CAD coronary artery disease, CAG coronary angiography; CVA cerebrovascular accident; FU follow-up; LV left ventricular; MI myocardial infarction

CSX prognosis

The three most important results relating to prognosis are:

(1)

The major cardiac event rate varied from 0% to 3.8% per 5 years, with a pooled value of 1.5% per 5 years (95% CI: 1–2.2%, n = 1694 patients) (Fig. 1). There was no significant heterogeneity between included studies regarding the major cardiac event rate (p = 0.074). The estimated annual major cardiac event rate was 0.3%. This includes myocardial infarction, revascularisation and cardiovascular death (Table 1).

(2)

The general cardiovascular event rate varied from 0% to 16.7% per 5 years, with a pooled value of 4.8% for 5 years (95% CI: 3.8–5.9%). However, there was significant heterogeneity (p < 0.001) (Fig. 2).

(3)

There were 14 studies with 1336 patients for analysis of recurrent chest pain. The recurrence rate varied between 13.2% and 89.9% for the different study populations, with a pooled value of 55% (95% CI: 53–58%, n = 1336 patients). There was significant heterogeneity (p < 0.001) (Fig. 3).

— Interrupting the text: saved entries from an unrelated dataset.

/-- The fourth parameter of CASET or RASET completes a range from two big-endian pairs; a range that is reversed or leaves the
geometry makes the frame unknown and unsets itself (R60). The cycle is a BUS_DATA row on its own whose selection does not fail
(notes/assumptions/5.md). -/
def Obligations.FourthParameterSetsRange : Prop :=
  ∀ (s : State) (w : BusWord) (b0 b1 b2 : Byte), s.phaseKnown → s.pinAnswer 0 = false →
    wordFits s.cfg.busWidth w.toNat = true → s.settledPanel.pbuf = [b0, b1, b2] →
    (s.settledPanel.mode = .caset 3 →
      ∃ t, exec (.busData w) s = .next t ∧
        (256 * b0.toNat + b1.toNat ≤ 256 * b2.toNat + (lowByte w).toNat →
          256 * b2.toNat + (lowByte w).toNat < s.geom.width →
          t.panel = { s.settledPanel with
            mode := .other, pbuf := [b0, b1, b2, lowByte w]
            winc := some (256 * b0.toNat + b1.toNat, 256 * b2.toNat + (lowByte w).toNat) }) ∧
        (256 * b2.toNat + (lowByte w).toNat < 256 * b0.toNat + b1.toNat ∨
            s.geom.width ≤ 256 * b2.toNat + (lowByte w).toNat →
          t.panel = { s.settledPanel with
            mode := .other, pbuf := [b0, b1, b2, lowByte w], winc := none, frame := [] })) ∧
    (s.settledPanel.mode = .raset 3 →
      ∃ t, exec (.busData w) s = .next t ∧
        (256 * b0.toNat + b1.toNat ≤ 256 * b2.toNat + (lowByte w).toNat →
          256 * b2.toNat + (lowByte w).toNat < s.geom.height →
          t.panel = { s.settledPanel with
            mode := .other, pbuf := [b0, b1, b2, lowByte w]
            winr := some (256 * b0.toNat + b1.toNat, 256 * b2.toNat + (lowByte w).toNat) }) ∧
        (256 * b2.toNat + (lowByte w).toNat < 256 * b0.toNat + b1.toNat ∨
            s.geom.height ≤ 256 * b2.toNat + (lowByte w).toNat →
          t.panel = { s.settledPanel with
            mode := .other, pbuf := [b0, b1, b2, lowByte w], winr := none, frame := [] }))

/-- A Data cycle in memory-write mode: words are collected until a sample is whole; a whole sample inside the area is written at the
cursor, no other pixel changes and the cursor goes on in raster order; one past the area makes the window unknown, no pixel outside
it changes and the cursor stays; one with no window makes the frame unknown (R62, R63, R64). The cycle is a BUS_DATA row on its own
whose selection does not fail (notes/assumptions/5.md). -/
def Obligations.DataCycleWritesPixel : Prop :=
  ∀ (s : State) (w : BusWord), s.phaseKnown → s.pinAnswer 0 = false → wordFits s.cfg.busWidth w.toNat = true →
    s.settledPanel.mode = .ramWrite →
    ∃ t, exec (.busData w) s = .next t ∧ t.trace = s.settledTrace ++ [.sel .data, .cyc .data w] ∧
      (s.settledPanel.bbuf.length + 1 ≠ wordsPerSample s.cfg.busWidth s.icfg.pixelFormat →
        t.panel = { s.settledPanel with bbuf := s.settledPanel.bbuf ++ [w] }) ∧
      (s.settledPanel.bbuf.length + 1 = wordsPerSample s.cfg.busWidth s.icfg.pixelFormat →
        t.panel.bbuf = [] ∧ t.panel.mode = .ramWrite ∧
        (s.settledPanel.win = none → t.panel.frame = []) ∧
        ∀ xs ys xe ye, s.settledPanel.win = some (xs, ys, xe, ye) →
          t.panel.win = some (xs, ys, xe, ye) ∧ t.panel.count = s.settledPanel.count + 1 ∧
          (s.settledPanel.count < (xe - xs + 1) * (ye - ys + 1) →
            t.panel.pixel s.settledPanel.cx s.settledPanel.cy =
              some (deserialize s.cfg.busWidth s.icfg.pixelFormat (s.settledPanel.bbuf ++ [w])) ∧
            (∀ k, k ≠ pixelKey s.settledPanel.cx s.settledPanel.cy →
              t.panel.frame.read k = s.settledPanel.frame.read k) ∧
            (s.settledPanel.cx < xe → t.panel.cx = s.settledPanel.cx + 1 ∧
              (s.settledPanel.cy ≤ ye → t.panel.cy = s.settledPanel.cy)) ∧
            (xe ≤ s.settledPanel.cx → t.panel.cx = xs ∧
              (s.settledPanel.cy < ye → t.panel.cy = s.settledPanel.cy + 1) ∧
              (ye ≤ s.settledPanel.cy → t.panel.cy = ys))) ∧
          ((xe - xs + 1) * (ye - ys + 1) ≤ s.settledPanel.count →
            t.panel.cx = s.settledPanel.cx ∧ t.panel.cy = s.settledPanel.cy ∧
            ∀ x y, x < 65536 →
              t.panel.pixel x y = if xs ≤ x ∧ x ≤ xe ∧ ys ≤ y ∧ y ≤ ye then none else s.settledPanel.pixel x y))

/-- After a successful FILL, once the engine is idle, every pixel of the window holds the converted colour and no other pixel has
changed (R129, R63, R163). -/
def Obligations.FillSetsWindowContent : Prop :=
  ∀ (s : State) (x0 y0 x1 y1 : Coord) (c : Color), s.owner = .driver → s.ctrl = .ready → s.phaseKnown → s.pinsHold 6 →
    s.cfg.opcodes.distinct → c.fits s.icfg.pixelFormat = true → (s.cfg.busWidth = .w16 → s.icfg.pixelFormat = .pf16) →
    x0.toNat ≤ x1.toNat → x1.toNat < s.geom.width → y0.toNat ≤ y1.toNat → y1.toNat < s.geom.height →
    ∃ t, exec (.fill x0 y0 x1 y1 c) s = .next t ∧
      ∀ x y, x < 65536 →
        t.settledPanel.pixel x y =
          if x0.toNat ≤ x ∧ x ≤ x1.toNat ∧ y0.toNat ≤ y ∧ y ≤ y1.toNat then some (convert s.icfg.pixelFormat c)
          else s.settledPanel.pixel x y

/-- After a successful CLEAR, once the engine is idle, every pixel of the panel holds the converted colour (R135). -/
def Obligations.ClearSetsEveryPixel : Prop :=
  ∀ (s : State) (c : Color), s.owner = .driver → s.ctrl = .ready → s.phaseKnown → s.pinsHold 6 →
    s.cfg.opcodes.distinct → c.fits s.icfg.pixelFormat = true → (s.cfg.busWidth = .w16 → s.icfg.pixelFormat = .pf16) →
    1 ≤ s.geom.width → s.geom.width ≤ 65535 → 1 ≤ s.geom.height → s.geom.height ≤ 65535 →
    ∃ t, exec (.clear c) s = .next t ∧ t.result = some (.ok .unit) ∧
      ∀ x y, x < s.geom.width → y < s.geom.height →
        t.settledPanel.pixel x y = some (convert s.icfg.pixelFormat c)

/-- After a successful DRAW of a list of pixels under CLIP_POLICY = Skip, or of pixels that are all on the panel, once the engine is
idle: a coordinate that some pair on the panel names holds the converted colour of the last such pair in the list, and every other
pixel is as before (R131, R132). -/
def Obligations.DrawSetsListedPixels : Prop :=
  ∀ (s : State) (ps : List Pixel), s.owner = .driver → s.ctrl = .ready → s.phaseKnown →
    (s.cfg.clipPolicy = .skip ∨ ∀ q ∈ ps, onPanel s.geom q.x q.y = true) → s.pinsHold (drawDrives s ps) →
    s.cfg.opcodes.distinct → (∀ q ∈ ps, q.color.fits s.icfg.pixelFormat = true) →
    (s.cfg.busWidth = .w16 → s.icfg.pixelFormat = .pf16) → s.geom.width ≤ 65535 → s.geom.height ≤ 65535 →
    ∃ t, exec (.draw ps) s = .next t ∧ t.result = some (.ok .unit) ∧
      ∀ x y : Nat, x < 65536 →
        (∀ before q after, ps = before ++ q :: after → onPanel s.geom q.x q.y = true → q.x = (x : Int) → q.y = (y : Int) →
          (∀ r ∈ after, ¬(r.x = (x : Int) ∧ r.y = (y : Int))) →
          t.settledPanel.pixel x y = some (convert s.icfg.pixelFormat q.color)) ∧
        ((∀ q ∈ ps, onPanel s.geom q.x q.y = true → ¬(q.x = (x : Int) ∧ q.y = (y : Int))) →
          t.settledPanel.pixel x y = s.settledPanel.pixel x y)
end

The remaining results are:

(4)

The major cardiac event rate was not related to the length of follow-up (R² = 0.0043), mean age (R² = 0.000006) and percentage of female patients (R² = 0.0268).

(5)

The total vascular cardiac event rate per study was not related to the length of follow-up (R^{2 =}0.0011), mean age (R² = 0.238) and percentage of female patients (R² = 0.063).

Discussion

Overall cardiac event rates

This systematic review shows that the CSX prognosis in terms of the overall cardiac event rate is excellent, with a risk of myocardial infarction or cardiovascular death of 1.5% per 5 years. The Framingham Heart Study reported annual hard (death, myocardial infarction) coronary event rates of 1.2% (men < 65 years); 2.7% (men > 65 years); 0.5% (women < 65 years); and 1.6% (women > 65 years). These rates are all higher than the major adverse cardiac event rate for CSX patients determined from our systematic review.

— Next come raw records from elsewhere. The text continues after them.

-- ==== Sys2Proof/Laws/Frames.lean ====
section
/-! SUPPORT. The small lemmas of Flow, of the frames (EngineOnly, BusOnly, BusAndResult, SequencerOnly), of the draws, of the
flags, and of Emits. -/

namespace Sys2Proof.Machine

/-! ## Flow -/

@[simp] theorem andThen_ok (s : State) (k : State → Flow) : (Flow.ok s).andThen k = k s := rfl
@[simp] theorem andThen_err (e : Error) (s : State) (k : State → Flow) : (Flow.err e s).andThen k = .err e s := rfl
@[simp] theorem andThen_fault (f : Fault) (k : State → Flow) : (Flow.fault f).andThen k = .fault f := rfl
@[simp] theorem andThen_return (f : Flow) : f.andThen .ok = f := by cases f <;> rfl

theorem andThen_assoc (f : Flow) (k l : State → Flow) :
    (f.andThen k).andThen l = f.andThen (fun s => (k s).andThen l) := by cases f <;> rfl

theorem andThen_eq_ok {f : Flow} {k : State → Flow} {t : State} (h : f.andThen k = .ok t) :
    ∃ s, f = .ok s ∧ k s = .ok t := by
  cases f with
  | ok s => exact ⟨s, rfl, h⟩
  | err e s => cases h
  | fault x => cases h

@[simp] theorem finish_ok (v : Value) (s : State) : (Flow.ok s).finish v = .next { s with result := some (.ok v) } := rfl
@[simp] theorem finish_err (v : Value) (e : Error) (s : State) :
    (Flow.err e s).finish v = .next { s with result := some (.err e) } := rfl
@[simp] theorem finish_fault (v : Value) (f : Fault) : (Flow.fault f).finish v = .fault f := rfl
@[simp] theorem silent_ok (s : State) : (Flow.ok s).silent = .next s := rfl
@[simp] theorem silent_err (e : Error) (s : State) : (Flow.err e s).silent = .next s := rfl
@[simp] theorem silent_fault (f : Fault) : (Flow.fault f).silent = .fault f := rfl
@[simp] theorem onError_ok (s : State) (k : State → State) : (Flow.ok s).onError k = .ok s := rfl
@[simp] theorem onError_err (e : Error) (s : State) (k : State → State) : (Flow.err e s).onError k = .err e (k s) := rfl
@[simp] theorem onError_fault (f : Fault) (k : State → State) : (Flow.fault f).onError k = .fault f := rfl

/-! ## Frames -/

theorem EngineOnly.refl (s : State) : EngineOnly s s := rfl

theorem BusOnly.refl (s : State) : BusOnly s s := rfl

theorem EngineOnly.trans {s t u : State} (h : EngineOnly s t) (k : EngineOnly t u) : EngineOnly s u := by
  cases s; cases t; cases u; simp_all [EngineOnly]

theorem BusOnly.trans {s t u : State} (h : BusOnly s t) (k : BusOnly t u) : BusOnly s u := by
  cases s; cases t; cases u; simp_all [BusOnly]

theorem EngineOnly.bus {s t : State} (h : EngineOnly s t) : BusOnly s t := by
  cases s; cases t; simp_all [BusOnly, EngineOnly]

theorem EngineOnly.dc {s t : State} (h : EngineOnly s t) : t.dc = s.dc := by rw [h]
theorem EngineOnly.env {s t : State} (h : EngineOnly s t) : t.env = s.env := by rw [h]

theorem BusOnly.cfg {s t : State} (h : BusOnly s t) : t.cfg = s.cfg := by rw [h]
theorem BusOnly.prog {s t : State} (h : BusOnly s t) : t.prog = s.prog := by rw [h]
theorem BusOnly.idx {s t : State} (h : BusOnly s t) : t.idx = s.idx := by rw [h]
theorem BusOnly.probe {s t : State} (h : BusOnly s t) : t.probe = s.probe := by rw [h]
theorem BusOnly.taken {s t : State} (h : BusOnly s t) : t.taken = s.taken := by rw [h]
theorem BusOnly.handle {s t : State} (h : BusOnly s t) : t.handle = s.handle := by rw [h]
theorem BusOnly.tcfg {s t : State} (h : BusOnly s t) : t.tcfg = s.tcfg := by rw [h]
theorem BusOnly.rst {s t : State} (h : BusOnly s t) : t.rst = s.rst := by rw [h]
theorem BusOnly.bl {s t : State} (h : BusOnly s t) : t.bl = s.bl := by rw [h]
theorem BusOnly.owner {s t : State} (h : BusOnly s t) : t.owner = s.owner := by rw [h]
theorem BusOnly.ctrl {s t : State} (h : BusOnly s t) : t.ctrl = s.ctrl := by rw [h]
theorem BusOnly.geom {s t : State} (h : BusOnly s t) : t.geom = s.geom := by rw [h]
theorem BusOnly.icfg {s t : State} (h : BusOnly s t) : t.icfg = s.icfg := by rw [h]
theorem BusOnly.rstPin {s t : State} (h : BusOnly s t) : t.rstPin = s.rstPin := by rw [h]
theorem BusOnly.blPin {s t : State} (h : BusOnly s t) : t.blPin = s.blPin := by rw [h]
theorem BusOnly.faultedModel {s t : State} (h : BusOnly s t) : t.faultedModel = s.faultedModel := by rw [h]
theorem BusOnly.refused {s t : State} (h : BusOnly s t) : t.refused = s.refused := by rw [h]
theorem BusOnly.result {s t : State} (h : BusOnly s t) : t.result = s.result := by rw [h]

theorem SequencerOnly.refl (s : State) : SequencerOnly s s := rfl

theorem SequencerOnly.trans {s t u : State} (h : SequencerOnly s t) (k : SequencerOnly t u) : SequencerOnly s u := by
  cases s; cases t; cases u; simp_all [SequencerOnly]

theorem BusOnly.sequencer {s t : State} (h : BusOnly s t) : SequencerOnly s t := by
  cases s; cases t; simp_all [SequencerOnly, BusOnly]

theorem SequencerOnly.cfg {s t : State} (h : SequencerOnly s t) : t.cfg = s.cfg := by rw [h]
theorem SequencerOnly.prog {s t : State} (h : SequencerOnly s t) : t.prog = s.prog := by rw [h]
theorem SequencerOnly.idx {s t : State} (h : SequencerOnly s t) : t.idx = s.idx := by rw [h]
theorem SequencerOnly.probe {s t : State} (h : SequencerOnly s t) : t.probe = s.probe := by rw [h]
theorem SequencerOnly.taken {s t : State} (h : SequencerOnly s t) : t.taken = s.taken := by rw [h]
theorem SequencerOnly.handle {s t : State} (h : SequencerOnly s t) : t.handle = s.handle := by rw [h]
theorem SequencerOnly.tcfg {s t : State} (h : SequencerOnly s t) : t.tcfg = s.tcfg := by rw [h]
theorem SequencerOnly.bl {s t : State} (h : SequencerOnly s t) : t.bl = s.bl := by rw [h]
theorem SequencerOnly.owner {s t : State} (h : SequencerOnly s t) : t.owner = s.owner := by rw [h]
theorem SequencerOnly.geom {s t : State} (h : SequencerOnly s t) : t.geom = s.geom := by rw [h]
theorem SequencerOnly.icfg {s t : State} (h : SequencerOnly s t) : t.icfg = s.icfg := by rw [h]
theorem SequencerOnly.rstPin {s t : State} (h : SequencerOnly s t) : t.rstPin = s.rstPin := by rw [h]
theorem SequencerOnly.blPin {s t : State} (h : SequencerOnly s t) : t.blPin = s.blPin := by rw [h]
theorem SequencerOnly.faultedModel {s t : State} (h : SequencerOnly s t) : t.faultedModel = s.faultedModel := by rw [h]
theorem SequencerOnly.refused {s t : State} (h : SequencerOnly s t) : t.refused = s.refused := by rw [h]

/-- Once the result is put in, the bus frame is the frame of a call. -/
theorem BusOnly.withResult {s t : State} (h : BusOnly s t) (r : Option Result) :
    BusAndResult s { t with result := r } := by
  cases s; cases t; simp_all [BusOnly, BusAndResult]

/-! ## Draws -/

@[simp] theorem answer_rest {α : Type} (d : Draws α) (free : Nat → α) (k : Nat) :
    d.rest.answer free k = d.answer free (k + 1) := by
  obtain ⟨coming, used⟩ := d
  cases coming with
  | nil => simp [Draws.rest, Draws.answer, Nat.add_comm, Nat.add_left_comm]
  | cons a r =>
    have : used + k - r.length = used + (k + 1) - (r.length + 1) := by omega
    simp [Draws.rest, Draws.answer, this]

@[simp] theorem pinAnswer_emit (s : State) (e : Event) (k : Nat) : (s.emit e).pinAnswer k = s.pinAnswer k := rfl
@[simp] theorem pinAnswer_pinDrawn (s : State) (k : Nat) : s.pinDrawn.pinAnswer k = s.pinAnswer (k + 1) := by
  simp [State.pinAnswer]
@[simp] theorem pinAnswer_withPin (s : State) (p : Pin) (l : PinLevel) (k : Nat) :
    (s.withPin p l).pinAnswer k = s.pinAnswer k := by simp [State.pinAnswer]

theorem pinsHold.mono {s : State} {m n : Nat} (h : s.pinsHold n) (hmn : m ≤ n) : s.pinsHold m :=
  fun k hk => h k (by omega)

/-! ## Parameters (R7) -/

/-- Fifo is required when BUS_WIDTH = 8: no value of the parameters is an 8-bit Direct bus. -/
theorem engineKind_of_w8 {p : Params} (h : p.busWidth = .w8) : p.engineKind = .fifo := by
  revert h; unfold Params.busWidth Params.engineKind; cases p.bus <;> simp [Bus.width, Bus.kind]

/-- SYS_CLK_HZ and DIV are positive. -/
theorem Ratio.num_pos (q : Ratio) : 0 < q.num ∧ 0 < q.den := ⟨Nat.succ_pos _, Nat.succ_pos _⟩

/-! ## Flags and pending words -/

theorem idle_iff (s : State) : s.idle = true ↔ s.pending = [] := by
  unfold State.idle State.pending
  cases s.cfg.engineKind <;> cases s.osr <;> simp

@[simp] theorem pinPhase_pin (p : Phase) : pinPhase (phaseLevel p).pin = some p := by cases p <;> rfl

theorem phase?_of_ne_unset {s : State} (h : s.dc ≠ .unset) : ∃ p, s.phase? = some p := by
  unfold State.phase?
  cases hd : s.dc <;> simp_all [pinPhase]

theorem dc_of_phase? {s : State} {p : Phase} (h : s.phase? = some p) : s.dc = (phaseLevel p).pin := by
  unfold State.phase? at h
  cases hd : s.dc <;> simp_all [pinPhase] <;> subst h <;> rfl

theorem settledTrace_of_idle {s : State} (h : s.pending = []) : s.settledTrace = s.trace := by
  unfold State.settledTrace; cases s.phase? <;> simp [h]

theorem settledPanel_of_idle {s : State} (h : s.pending = []) : s.settledPanel = s.panel := by
  unfold State.settledPanel; cases s.phase? <;> simp [h]

/-! ## Emits -/

theorem Emits.refl (s : State) : Emits s [] s := by simp [Emits]

theorem Emits.trans {s t u : State} {a b : List Event} (hb : BusOnly s t) (h : Emits s a t) (k : Emits t b u) :
    Emits s (a ++ b) u := by
  obtain ⟨h1, h2⟩ := h
  obtain ⟨k1, k2⟩ := k
  refine ⟨by rw [k1, h1, List.append_assoc], ?_⟩
  rw [k2, h2, hb.cfg, hb.geom, hb.icfg, List.foldl_append]

/-- The returned result is no part of what the bus carries. -/
theorem Emits.withResult {s t : State} {es : List Event} (h : Emits s es t) (r : Option Result) :
    Emits s es { t with result := r } := h

end Sys2Proof.Machine
end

The lower cardiac event rates for CSX patients suggest that they may benefit from protective factors against coronary macrovascular disease. These factors could be (a) cardioprotective medication, (b) a healthier lifestyle to avoid angina and myocardial infarction, e.g. becoming non-smokers, and (c) another biological mechanism. A possible example of the last mentioned is the observation that platelet reactivity decreases after stress in patients with CSX, in contrast to patients with coronary artery disease (CAD) [31, 32]. On the other hand, the better prognosis of CSX patients compared with the general population may result from a selection process. CSX patients all have, by definition, normal coronary arteries, which is not necessarily the case in the general population. The difference in prevalence of coronary atherosclerosis between CSX patients and the general population may explain the difference in cardiac event rates.

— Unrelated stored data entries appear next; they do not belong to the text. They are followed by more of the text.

-- ==== Sys2Proof/Tests/Slice0.lean ====
section
/-! SUPPORT. The model's own tests, by `decide`: ill-formed instructions the check refuses, lines written out from the spec's encodings,
the vectors of spec/95_test_vectors.md as single steps, and, for every statement with hypotheses, a concrete state and operands
that meet them. Every expected result is the spec's. -/

namespace Sys2Proof.Machine.Tests

/-! ## Small states -/

/-- The default configuration of spec/95_test_vectors.md section 0, with numbers for the delays. -/
def params : Params :=
  { bus := .fifo8, fifoDepthLess1 := 3, clipPolicy := .skip, opcodes := Opcodes.default
    colmodOf := ColmodTable.default, madctlOf := MadctlTable.default, extraInit := [], tRstLowUs := 10, tRstSettleUs := 20
    tSlpoutUs := 30, tDisponUs := 40, sysClkHz := ⟨124999999, 0⟩, cyclesPerWord := 2 }

/-- The environment's answers: the given pin answers, no failed install, no engine step before a push. -/
def answers (pins : List Bool) : Env := ⟨⟨pins, 0⟩, ⟨[false], 0⟩, ⟨List.replicate 40 0, 0⟩, ⟨[], 0⟩, ⟨[0], 0⟩⟩

/-- No pin drive fails. -/
def calm : Env := answers (List.replicate 30 false)

/-- A transport on the 8-bit bus, FIFO kind, DC Unset. -/
def transport : State :=
  { State.reset with
    cfg := params, taken := true, owner := .transport, tcfg := some ⟨8, 0, 8, 9, ⟨0, 0⟩, .fifo, 4⟩, env := calm }

/-- A transport on the 16-bit bus, Direct kind. -/
def direct : State :=
  { transport with
    cfg := { params with bus := .direct16 }
    tcfg := some ⟨16, 0, 16, 17, ⟨0, 0⟩, .direct, 0⟩ }

/-- A driver over the transport, Uninitialized. -/
def driver : State := { transport with owner := .driver, rstPin := some 10, blPin := some 11 }

/-- READY, with TRACE emptied so that a test shows the events of its own step. -/
def ready : State := { driver with ctrl := .ready, dc := .low, rst := .high }

/-- READY on the 16-bit bus, Direct kind. -/
def ready16 : State := { ready with cfg := direct.cfg, tcfg := direct.tcfg }

/-- A state with a panel of so many columns and rows. -/
def sized (s : State) (width height : Nat) : State := { s with geom := ⟨width, height, .r0⟩ }

/-- The events and the result of a step that answers a next state, once ENGINE is idle. -/
def shown (o : Host.Outcome State Fault Refusal) : Option (List Event × Option Result) :=
  match o with
  | .next t => some (t.settledTrace, t.result)
  | .fault _ => none
  | .refused _ => none

/-- The next state, if there is one. -/
def after (o : Host.Outcome State Fault Refusal) : Option State :=
  match o with
  | .next t => some t
  | .fault _ => none
  | .refused _ => none

/-- The name of the stop, if there is one. -/
def stopped (o : Host.Outcome State Fault Refusal) : String :=
  match o with
  | .next _ => "next"
  | .fault (.phaseUnset _) => "PhaseUnset"
  | .refused (.wordTooWide _) => "WordTooWide"
  | .refused (.sampleTooWide _) => "SampleTooWide"
  | .refused (.infiniteSequence _) => "InfiniteSequence"
  | .refused (.noTransport _) => "NoTransport"
  | .refused (.rawAfterDriver _) => "RawAfterDriver"
  | .refused (.noDriver _) => "NoDriver"
  | .refused (.noBacklightPin _) => "NoBacklightPin"
  | .refused (.noHandle _) => "NoHandle"
  | .refused (.noResetPin _) => "NoResetPin"
  | .refused (.notCallable _) => "NotCallable"
  | .refused _ => "other"

/-- Ok with no value. -/
abbrev done : Option Result := some (.ok .unit)

/-! ## WellFormed: each check refuses an ill-formed term -/

theorem test_wf_busCmd_named : (Instr.busCmd 0x2A).wellFormed params .pf16 = false := by decide
theorem test_wf_busCmd_wide : (Instr.busCmd 0x100).wellFormed params .pf16 = false := by decide
theorem test_wf_busData_wide : (Instr.busData 0x100).wellFormed params .pf16 = false := by decide
theorem test_wf_write_wide : (Instr.write 0x100).wellFormed params .pf16 = false := by decide
theorem test_wf_burst_wide : (Instr.burst [1, 0x100]).wellFormed params .pf16 = false := by decide
theorem test_wf_stream_wide : (Instr.stream [0x10000]).wellFormed params .pf16 = false := by decide
theorem test_wf_fill_wide : (Instr.fill 0 0 1 1 (.native 0x10000)).wellFormed params .pf16 = false := by decide
theorem test_wf_clear_wide : (Instr.clear (.native 0x40000)).wellFormed params .pf18 = false := by decide
theorem test_wf_draw_wide : (Instr.draw [⟨0, 0, .native 0x1000000⟩]).wellFormed params .pf24 = false := by decide

/-! ## Decoding: words and lines written out from spec/opcode_table.json and R93 -/

/-- The nine bus rows: bit 16 is the phase, bits 15 to 0 the word (R71). -/
theorem test_decode_named :
    [0x00011, 0x0003A, 0x00036, 0x0002A, 0x0002B, 0x0002C, 0x00029].map (decodeTableWord 24) =
      [some .slpout, some .colmod, some .madctl, some .caset, some .raset, some .ramwr, some .dispon] := by decide
theorem test_decode_cycles :
    decodeTableWord 24 0x000E0 = some (.busCmd 0xE0) ∧ decodeTableWord 24 0x01111 = some (.busCmd 0x1111) ∧
      decodeTableWord 24 0x1002A = some (.busData 0x2A) ∧ decodeTableWord 24 0x1F800 = some (.busData 0xF800) := by decide
/-- Bits 23 to 17 are no part of a cycle word. -/
theorem test_decode_reserved : decodeTableWord 24 0x2002A = none := by decide

/-- A line under the default opcodes. -/
def line (s : String) : Except DecodeError Instr := decode Opcodes.default (ascii s)

theorem test_decode_take : line "TAKE" = .ok .take := by decide
theorem test_decode_transport : line "NEW_TRANSPORT 8, 0, 8, 9, 1" = .ok (.transportNew 8 0 8 9 ⟨0, 0⟩) := by decide
/-- The divisor is positive (R7). -/
theorem test_decode_divisor :
    line "NEW_TRANSPORT 8, 0, 8, 9, 5/2" = .ok (.transportNew 8 0 8 9 ⟨4, 1⟩) ∧
      line "NEW_TRANSPORT 8, 0, 8, 9, 0" = .error .badDivisor ∧ line "NEW_TRANSPORT 8, 0, 8, 9, 1/0" = .error .badDivisor := by
  decide
theorem test_decode_select :
    line "SELECT CMD" = .ok (.select .command) ∧ line "SELECT DATA" = .ok (.select .data) := by decide
theorem test_decode_write : line "WRITE 0x2C" = .ok (.write 0x2C) := by decide
theorem test_decode_burst : line "BURST 0xF8, 0x00, 0x07" = .ok (.burst [0xF8, 0, 7]) := by decide
theorem test_decode_driver :
    line "NEW_DRIVER rst=10, bl=none, 480, 320, 90, false, BGR, PF18" =
      .ok (.driverNew (some 10) none 480 320 .r90 false .bgr .pf18) := by decide
theorem test_decode_init : line "INIT  ; fails: BusFault(DC)" = .ok .init := by decide
theorem test_decode_backlight : line "BACKLIGHT OFF" = .ok (.backlight false) := by decide
theorem test_decode_window : line "SET_WINDOW 300, 256, 479, 319" = .ok (.setWindow 300 256 479 319) := by decide
theorem test_decode_stream : line "STREAM 0x1234 * 2, 7" = .ok (.stream [0x1234, 0x1234, 7]) := by decide
theorem test_decode_fill :
    line "FILL 0, 0, 1, 1, native(0xF800)" = .ok (.fill 0 0 1 1 (.native 0xF800)) := by decide
theorem test_decode_clear : line "CLEAR rgb(255, 0, 0)" = .ok (.clear (.rgb888 255 0 0)) := by decide
theorem test_decode_draw :
    line "DRAW (-1, 5, rgb(0,255,0)), (3, 4, native(31))" =
      .ok (.draw [⟨-1, 5, .rgb888 0 255 0⟩, ⟨3, 4, .native 31⟩]) := by decide
theorem test_decode_bbox : line "BBOX" = .ok .bbox := by decide
theorem test_decode_cmd : line "CMD 0xE0, 1, 2" = .ok (.cmd 0xE0 [1, 2]) := by decide
theorem test_decode_internal :
    line "(internal) DELAY 5" = .ok (.delay 5) ∧ line "(internal) RESET_PULSE" = .ok .resetPulse ∧
      line "(engine step) ENGINE_PULL" = .ok .enginePull ∧ line "(engine step) ENGINE_EMIT" = .ok .engineEmit := by decide
theorem test_decode_rejects :
    line "" = .error .noOperation ∧ line "JUMP 4" = .error .unknownWord ∧ line "SELECT 3" = .error .badOperands ∧
      line "SET_WINDOW 0, 0, 65536, 0" = .error .coordTooWide ∧ line "CLEAR rgb(256, 0, 0)" = .error .byteTooWide ∧
      line "STREAM 1, ..." = .error .infiniteSequence ∧
      line "DRAW ..." = .error .infiniteSequence ∧ line "STREAM 1, ." = .error .badOperands ∧
      line "STREAM ...5" = .error .badOperands ∧ line "STREAM ..., 1" = .error .badOperands ∧ line "WRITE 0x" = .error .badNumber := by decide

The notion of the benign nature of CSX has been challenged by reports of a high risk of future cardiac events in patients with angina and normal coronary arteries [1, 33, 34]. A recent study, named the Women’s Ischaemia Syndrome Evaluation (WISE) study, involved 540 symptomatic women referred for coronary angiography and followed up for a mean of 5.2 years. The control group was asymptomatic, and consisted of community-based age- and race-matched women with no history of heart disease, and who were followed up for 10 years.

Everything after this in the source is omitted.